# Airport Extreme | G-drive 2TB external drive compatibility



## ldichiara11 (Aug 25, 2012)

Is anyone using a G-drive 2tb external as an air disk connected to the USB port on an extreme base station?

- does it require a powered USB hub
- will it work as it has it's own external power supply
- will it be able to be used with both Mac and windows machines or is partitioning/reformatting required?
- is it true plug and play? (attach to the USB port in the router and go?)


----------



## DeltaMac (Aug 25, 2012)

There is no problem if you ask your additional questions - which all appear to be exactly the same query about using some USB drive with your Airport Extreme. But, you should wait to see if folks answer your question on one of the other threads that you have started. You can even ask your additional questions on the same thread that you start, no need to make a new thread.
G-drives are sold at Apple stores. I would hope that devices sold with the intention of using on a Mac, would be compatible with your Mac. Just plug it in, and go 
The Air Drive does not need any special setup. It's used as a network drive, once attached to the AEBS. You set access to that drive from each system that it would be used on. You would need the Airport utility installed on a Windows PC, so you can assure that it will mount properly. The instructions for that use are in the Airport Extreme setup guide, which you can view before you even purchase that. http://manuals.info.apple.com/en_US/airport_extreme_5th_gen_setup.pdf

SO - why did you settle on an Airport Extreme, when a Time Capsule would have everything that you need.


----------



## sgould (Aug 25, 2012)

My 2TB G-Drive is not connected to an Airport hub.  It's connected to the computer and used as the Time Machine backup disc.  But it has its own mains electric power supply, so I doubt that it needs power from a hub.


----------



## ldichiara11 (Aug 26, 2012)

Thanks delta. I installed airport for windows and got a friends g-drive 500gb to mount so I'm assuming the 2tb will work the same. 
I didn't get a time capsule because though unlikely I didn't want to take the chance of it failing down the road. With the external I can swap out as needed if the drive tanks


----------



## firehouse (Sep 1, 2012)

I've been attempting to use my 2TB G-Drive on my Airport Extreme for about 6 weeks.  We can connect to it and small file transfers work fine.  However, we are receiving a message 10-12 times a day that says the server connection was interrupted.  Also - when transferring large amounts of data during overnight backups, it disconnects both with DejaVu and Carbon Copy Cloner.  I've yet to have a successful backup. HOURS of Apple tech support and they couldn't find an answer for me...this is the very drive they show in the Airport Extreme advertising.  

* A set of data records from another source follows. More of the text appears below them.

theorem beginGetLog_b (c : Cmd) (s : State) (h : Bounded s) :
    Bounded (beginGetLog c s) := by
  unfold beginGetLog
  repeat' (first | with_reducible assumption | split | (dsimp only; split) | with_reducible apply succeed_b | with_reducible apply writeHost_b | (with_reducible refine foldl_b _ _ _ ?_ ?_) | (intro t x ht) | (dsimp only))

theorem beginPower_b (c : Cmd) (s : State) (h : Bounded s) :
    Bounded (beginPower c s) := by
  unfold beginPower
  repeat' (first | with_reducible assumption | split | (dsimp only; split) | with_reducible apply countHealth_b | with_reducible apply setPhase_b | (with_reducible refine foldl_b _ _ _ ?_ ?_) | (intro t x ht) | (dsimp only))

theorem beginSetFeature_b (c : Cmd) (s : State) (h : Bounded s) :
    Bounded (beginSetFeature c s) := by
  unfold beginSetFeature
  repeat' (first | with_reducible assumption | split | (dsimp only; split) | with_reducible apply updFacet_b | with_reducible apply succeed_b | with_reducible apply setPhase_b | with_reducible apply beginPower_b | (with_reducible refine foldl_b _ _ _ ?_ ?_) | (intro t x ht) | (dsimp only))

theorem beginGetFeature_b (c : Cmd) (s : State) (h : Bounded s) :
    Bounded (beginGetFeature c s) := by
  unfold beginGetFeature
  repeat' (first | with_reducible assumption | split | (dsimp only; split) | with_reducible apply succeed_b | (with_reducible refine foldl_b _ _ _ ?_ ?_) | (intro t x ht) | (dsimp only))

theorem beginFwDownload_b (c : Cmd) (s : State) (h : Bounded s) : Bounded (beginFwDownload c s) := by
  unfold beginFwDownload
  split
  · exact setPhase_b _ _ _ h
  · refine succeed_b _ _ _ ?_
    exact ⟨h.recs, h.elog, h.pool, h.slow, h.fast, cellWrite_wf _ _ _ h.a, h.b, h.c⟩

theorem beginFwCommit_b (c : Cmd) (s : State) (h : Bounded s) :
    Bounded (beginFwCommit c s) := by
  unfold beginFwCommit
  repeat' (first | with_reducible assumption | split | (dsimp only; split) | with_reducible apply finish_b | with_reducible apply succeed_b | with_reducible apply setPhase_b | with_reducible apply queueCmdSeg_b | (with_reducible refine foldl_b _ _ _ ?_ ?_) | (intro t x ht) | (dsimp only))

theorem endFwCommit_b (c : Cmd) (s : State) (h : Bounded s) : Bounded (endFwCommit c s) := by
  have key : ∀ w : Firmware, w.staging = [] → Bounded { s with fw := w } := fun w hw =>
    ⟨h.recs, h.elog, h.pool, h.slow, h.fast, by rw [show ({ s with fw := w } : State).fw.staging = [] from hw]; rfl, h.b, h.c⟩
  unfold endFwCommit
  refine succeed_b _ _ _ (key _ ?_)
  dsimp only
  split
  · split <;> rfl
  · rfl
  · rfl

theorem beginCreateQp_b (c : Cmd) (s : State) (h : Bounded s) :
    Bounded (beginCreateQp c s) := by
  unfold beginCreateQp
  repeat' (first | with_reducible assumption | split | (dsimp only; split) | with_reducible apply updFacet_b | with_reducible apply succeed_b | with_reducible apply refuse_b | (with_reducible refine foldl_b _ _ _ ?_ ?_) | (intro t x ht) | (dsimp only))

theorem beginFacetCreate_b (c : Cmd) (s : State) (h : Bounded s) :
    Bounded (beginFacetCreate c s) := by
  unfold beginFacetCreate
  repeat' (first | with_reducible assumption | split | (dsimp only; split) | with_reducible apply updFacet_b | with_reducible apply succeed_b | (with_reducible refine foldl_b _ _ _ ?_ ?_) | (intro t x ht) | (dsimp only))

theorem forgetFacet_b (f : Nat) (s : State) (h : Bounded s) : Bounded (forgetFacet f s) := by
  unfold forgetFacet
  apply closeStreams_b
  exact ⟨h.recs, h.elog, h.pool, h.slow, h.fast, h.a, h.b, h.c⟩

theorem beginScrub_b (f : Nat) (s : State) (h : Bounded s) :
    Bounded (beginScrub f s) := by
  unfold beginScrub
  repeat' (first | with_reducible assumption | split | (dsimp only; split) | with_reducible apply updFacet_b | with_reducible apply dropPages_b | with_reducible apply dropSegs_b | with_reducible apply queueErases_b | with_reducible apply scrubOn_b | with_reducible apply forgetFacet_b | (with_reducible refine foldl_b _ _ _ ?_ ?_) | (intro t x ht) | (dsimp only))

theorem beginFacetDestroy_b (c : Cmd) (s : State) (h : Bounded s) :
    Bounded (beginFacetDestroy c s) := by
  unfold beginFacetDestroy
  repeat' (first | with_reducible assumption | split | (dsimp only; split) | with_reducible apply updFacet_b | with_reducible apply setPhase_b | with_reducible apply dropQueries_b | with_reducible apply endAll_b | with_reducible apply endResumes_b | with_reducible apply endDeletes_b | with_reducible apply beginScrub_b | (with_reducible refine foldl_b _ _ _ ?_ ?_) | (intro t x ht) | (dsimp only))

theorem beginIndexCreate_b (c : Cmd) (s : State) (h : Bounded s) :
    Bounded (beginIndexCreate c s) := by
  unfold beginIndexCreate
  repeat' (first | with_reducible assumption | split | (dsimp only; split) | with_reducible apply refuse_b | with_reducible apply setPhase_b | with_reducible apply queueCmdSeg_b | (with_reducible refine foldl_b _ _ _ ?_ ?_) | (intro t x ht) | (dsimp only))

theorem endIndexCreate_b (c : Cmd) (s : State) (h : Bounded s) :
    Bounded (endIndexCreate c s) := by
  unfold endIndexCreate
  repeat' (first | with_reducible assumption | split | (dsimp only; split) | with_reducible apply succeed_b | with_reducible apply keepAll_b | (with_reducible refine foldl_b _ _ _ ?_ ?_) | (intro t x ht) | (dsimp only))
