@[simp] theorem goOn_clk (f slot : Nat) (s : State) : (goOn f slot s).brd.turnStart = s.brd.turnStart ∧ (goOn f slot s).brd.clk = s.brd.clk := by
  unfold goOn
  repeat' (first | (simp; done) | split | (dsimp only; split))

@[simp] theorem writeAgain_clk (f slot : Nat) (ix : Index) (p : Plan) (s : State) :
    (writeAgain f slot ix p s).brd.turnStart = s.brd.turnStart ∧ (writeAgain f slot ix p s).brd.clk = s.brd.clk := by
  unfold writeAgain
  repeat' (first | (simp; done) | split | (dsimp only; split))

@[simp] theorem movePlan_brd (s : State) (ix : Index) (cls : Nat) (es : List SideEnt) (u : State) : ((movePlan s ix cls es).also u).brd = u.brd := by
  have key := @foldl_ind (fun v : State => v.brd = u.brd)
  unfold movePlan
  repeat' (first | (simp; done) | split | (dsimp only; split) | refine key _ _ _ ?_ ?_ |
    (dsimp only; refine key _ _ _ ?_ ?_) | intro t x h | (simp [h]; done))

@[simp] theorem rewritePlan_brd (s : State) (ix : Index) (d : ListDir) (u : State) : ((rewritePlan s ix d).also u).brd = u.brd := by
  have key := @foldl_ind (fun v : State => v.brd = u.brd)
  unfold rewritePlan
  repeat' (first | (simp; done) | split | (dsimp only; split) | refine key _ _ _ ?_ ?_ |
    (dsimp only; refine key _ _ _ ?_ ?_) | intro t x h | (simp [h]; done))

@[simp] theorem insertPlan_brd (s : State) (ix : Index) (cls : Nat) (es : List SideEnt) (u : State) : ((insertPlan s ix cls es).also u).brd = u.brd := by
  have key := @foldl_ind (fun v : State => v.brd = u.brd)
  unfold insertPlan
  repeat' (first | (simp; done) | split | (dsimp only; split) | refine key _ _ _ ?_ ?_ |
    (dsimp only; refine key _ _ _ ?_ ?_) | intro t x h | (simp [h]; done))

@[simp] theorem sweepPlan_brd (s : State) (ix : Index) (w : Sweep) (u : State) : ((sweepPlan s ix w).also u).brd = u.brd := by
  have key := @foldl_ind (fun v : State => v.brd = u.brd)
  unfold sweepPlan
  repeat' (first | (simp; done) | split | (dsimp only; split) | refine key _ _ _ ?_ ?_ |
    (dsimp only; refine key _ _ _ ?_ ?_) | intro t x h | (simp [h]; done))

@[simp] theorem renumberPlan_brd (s : State) (ix : Index) (u : State) : ((renumberPlan s ix).also u).brd = u.brd := by
  have key := @foldl_ind (fun v : State => v.brd = u.brd)
  unfold renumberPlan
  repeat' (first | (simp; done) | split | (dsimp only; split) | refine key _ _ _ ?_ ?_ |
    (dsimp only; refine key _ _ _ ?_ ?_) | intro t x h | (simp [h]; done))

@[simp] theorem listPlan_brd (s : State) (ix : Index) (t : Transition) (d : ListDir) (u : State) : ((listPlan s ix t d).also u).brd = u.brd := by
  have key := @foldl_ind (fun v : State => v.brd = u.brd)
  unfold listPlan
  repeat' (first | (simp; done) | split | (dsimp only; split) | refine key _ _ _ ?_ ?_ |
    (dsimp only; refine key _ _ _ ?_ ?_) | intro t x h | (simp [h]; done))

Also - we are unable to save certain Adobe files direct to the drive when its connected to the AE and using Lion.  It freezes the machine the 2nd time you hit save.  Saving from Snow Leopard is fine. Again - no answer from Apple other than they know they have "issues".  

I'm buying a powered USB hub today to see if that helps.  I've also tried a Seagate Backup Plus for Mac 2TB and it won't mount at all - it fact it knocks the  Airport Extreme offline and we lose internet.  

Probably should have just bought the Time Capsule, but I like to change out my hard drives routinely to keep data safe and its expensive when the router and drive are all in one.


----------